### Prompt
Take the records below and print them verbatim up to and including the line that carries "answered OK with".

╭─ Data to use

/-- SET RANGE and SET DEFAULT AREAS: the checks of SET RANGE in turn; a map that stays as it was is
answered OK with counts of 0 and nothing changes; a changed map derives every DERIVED notice again: an
empty derivation strands it with its set kept, another set replaces it and a LIVE notice's records
follow, a stream that no longer carries it loses its run of it and leaves the submits held on it, and
PLACEMENT is raised if any derivation was empty (01 R30; 02 R35, R36, R38, R41 to R44). -/
def Obligations.AChangedMapDerivesNoticesAgain : Prop :=
  ∀ (entry enabled area : Byte) (first last default : BitVec 16) (s : State), s.Ready .site →
    s.TableSound → s.map.ranges.length = 32 →
    let bad := 31 < entry.toNat ∨ 1 < enabled.toNat ∨ 15 < area.toNat
    let e : RangeEntry := ⟨decide (enabled = 1#8), first.toNat, last.toNat, area.toNat⟩
    let zero : List Byte := [0#8, 0#8, 0#8]
    let told := flagByte e.enabled :: (beBytes 2 e.first ++ beBytes 2 e.last ++ beBytes 1 e.area)
    let again (m : LocationMap) (nt : Notice) : Notice :=
      if nt.origin = .explicit then nt
      else if m.derive nt.location = 0#16 then { nt with stranded := true }
      else if nt.state = .live ∧ m.derive nt.location ≠ nt.areas then { nt with
        areas := m.derive nt.location
        stranded := false
        records := Four.tab fun n => s.recordFor n (m.derive nt.location) (nt.record n) }
      else { nt with areas := m.derive nt.location, stranded := false }
    let lost (m : LocationMap) (n : Ch) (i : Nat) : Bool := (s.notice i).any fun nt =>
      decide (nt.origin = .derived ∧ nt.state = .live ∧ nt.airsOn n = true ∧
        m.derive nt.location ≠ 0#16 ∧ m.derive nt.location ≠ nt.areas ∧
        ¬ s.onStream n (m.derive nt.location))
    let pass (m : LocationMap) (t : State) (counts : List Byte) : Prop :=
      t.map = m ∧ (∀ i, t.notice i = (s.notice i).map (again m)) ∧
        (∀ n, t.stream n = (s.stream n).runWithout (lost m n)) ∧
        (∀ q, t.port q = (s.port q).heldWithout fun i => chSet fun n => lost m n i) ∧
        t.table = { s.table with slots := t.table.slots } ∧ t.store = s.store ∧
        t.announce = s.announce ∧ t.time = s.time ∧ t.monitor = s.monitor ∧ t.due = s.due ∧
        counts = beBytes 1 (s.countNotices fun nt => nt.origin = .derived) ++
          beBytes 1 (s.countNotices fun nt => nt.origin = .derived &&
            m.derive nt.location ≠ 0#16 && m.derive nt.location ≠ nt.areas) ++
          beBytes 1 (t.countNotices fun nt => nt.stranded) ∧
        t.attention =
          (if 0 < s.countNotices fun nt => nt.origin = .derived && m.derive nt.location = 0#16 then
            { (s.withKind 0x010#11).attention with
              placement := t.countNotices fun nt => nt.stranded }
          else s.attention)
    (bad → exec (.setRange .site entry enabled first last area) s =
      .next (s.send .site (refusal 0x20#8 .outOfRange))) ∧
    (¬ bad → last.toNat < first.toNat →
      exec (.setRange .site entry enabled first last area) s =
        .next (s.send .site (refusal 0x20#8 .rangeInverted))) ∧
    (¬ bad → first.toNat ≤ last.toNat →
      (s.map.ranges[entry.toNat]? = some e →
        exec (.setRange .site entry enabled first last area) s =
          .next (s.send .site (okay 0x20#8 (told ++ zero)))) ∧
      (s.map.ranges[entry.toNat]? ≠ some e →
        ∃ t counts, pass { s.map with ranges := s.map.ranges.set entry.toNat e } t counts ∧
          exec (.setRange .site entry enabled first last area) s =
            .next (t.send .site (okay 0x20#8 (told ++ counts))))) ∧
    (s.map.defaultAreas = default →
      exec (.setDefaultAreas .site default) s =
        .next (s.send .site (okay 0x22#8 (split2 default ++ zero)))) ∧
    (s.map.defaultAreas ≠ default →
      ∃ t counts, pass { s.map with defaultAreas := default } t counts ∧
        exec (.setDefaultAreas .site default) s =
          .next (t.send .site (okay 0x22#8 (split2 default ++ counts))))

╰─

### Worked solution
/-- SET RANGE and SET DEFAULT AREAS: the checks of SET RANGE in turn; a map that stays as it was is
answered OK with counts of 0 and nothing changes; a changed map derives every DERIVED notice again: an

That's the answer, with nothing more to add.